- WHAT IS NEEDED:
What you need to produce from the material below is an exact transcription of the lines from the one with "performed. -/" through the one with "namespace Sys2Proof.Machine", both included, and no other line.

- EXTRACTED INFORMATION:
/-- The running management command, publications, collectives and their plans, journals, retention (R437, R140, R336, R337, R120,
R124). -/
def State.otherMoves (s : State) : List Move :=
  (if s.mgmt.busy then [.event (decodeBar0 0x20 s.mgmt.mcmd)] else []) ++
  ((s.host.fetchAdds.filter fun f => f.stream.isNone).map fun f => .event (.fetchaddComplete f.id)) ++
  (s.colls.flatMap fun c => c.planning.map fun p => .event (.plan p)) ++
  ((s.colls.filter fun c => c.stage < 3 || c.inbox ≠ []).map fun c => .event (.collectiveComplete c.uid)) ++
  ((s.storage.journal.take 1).map fun e => .event (.journalApply e.stack 0)) ++
  ((s.storage.retained.filter fun r => r.2.1 ≠ .held).map fun r => .event (.retentionComplete (BitVec.ofNat 4 r.1))) ++
  (if s.storage.reshaping then
    (if s.storage.watermarks.all (· = 0) then [.event .reshapeComplete]
     else ((List.range 16).filter fun b => s.storage.watermarks.getD b 0 ≠ 0).map fun b => .hardware (.reshapeMove b))
   else [])

/-! ### The clock -/

/-- DEVCLK advances, with it CTXCLK of each context that has resident work, the core clock, and the time since a halt broadcast
(R31, R97, R365). -/
def State.count (s : State) : State :=
  { s with
    devclk := s.devclk + 1,
    coreclk := s.coreclk + s.mgmt.clk.toNat,
    teams := s.teams.map fun x => if x.halted && !x.handler then { x with haltAge := x.haltAge + s.mgmt.clk.toNat } else x,
    ctxs := s.ctxs.map fun c => if s.residentWork c.id then { c with ctxclk := c.ctxclk + 1 } else c }

/-- One count of the clock: fences that are over complete, lines that translate by now are owned, and what then moves is put on the
agenda. Once in each cycle of the core clock (R31) the quarters choose, after the timers are tested (R98, R227), and accesses are
performed. -/
def State.tick (s0 : State) : State :=
  let s := s0.count.reap.endFences.takeLines
  { s with agenda := s.teamMoves ++ (if s0.cycle < s.cycle then s.cycleMoves else []) ++ s.timeMoves ++ s.engineMoves ++ s.streamMoves ++ s.otherMoves }

end Sys2Proof.Machine
end

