-- ==== Sys2Proof/Machine/Flags.lean ====
section
/-!
DEFINITION. Conditions and predicate logic: this machine keeps no carry, overflow or condition flag (R204); compares
write predicates (R214) and plop combines three of them (R216).
-/
namespace Sys2Proof.Machine

/-- The condition of code `f` between two values of `w` bits (R214). -/
def condHolds (f : BitVec 3) (w a b : Nat) : Bool :=
  if f = 0 then a = b
  else if f = 1 then a ≠ b
  else if f = 2 then toSigned w a < toSigned w b
  else if f = 3 then toSigned w b ≤ toSigned w a
  else if f = 4 then a < b
  else if f = 5 then b ≤ a
  else a &&& b ≠ 0

/-- The bit of an 8-bit truth table that three predicates select (R216). -/
def tableBit (t : BitVec 8) (a b f : Bool) : Bool :=
  t.getLsbD (4 * a.toNat + 2 * b.toNat + f.toNat)

end Sys2Proof.Machine
end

- FINISHED EXERCISE:
performed. -/
def State.tick (s0 : State) : State :=
  let s := s0.count.reap.endFences.takeLines
  { s with agenda := s.teamMoves ++ (if s0.cycle < s.cycle then s.cycleMoves else []) ++ s.timeMoves ++ s.engineMoves ++ s.streamMoves ++ s.otherMoves }

end Sys2Proof.Machine
end

-- ==== Sys2Proof/Machine/Flags.lean ====
section
/-!
DEFINITION. Conditions and predicate logic: this machine keeps no carry, overflow or condition flag (R204); compares
write predicates (R214) and plop combines three of them (R216).
-/
namespace Sys2Proof.Machine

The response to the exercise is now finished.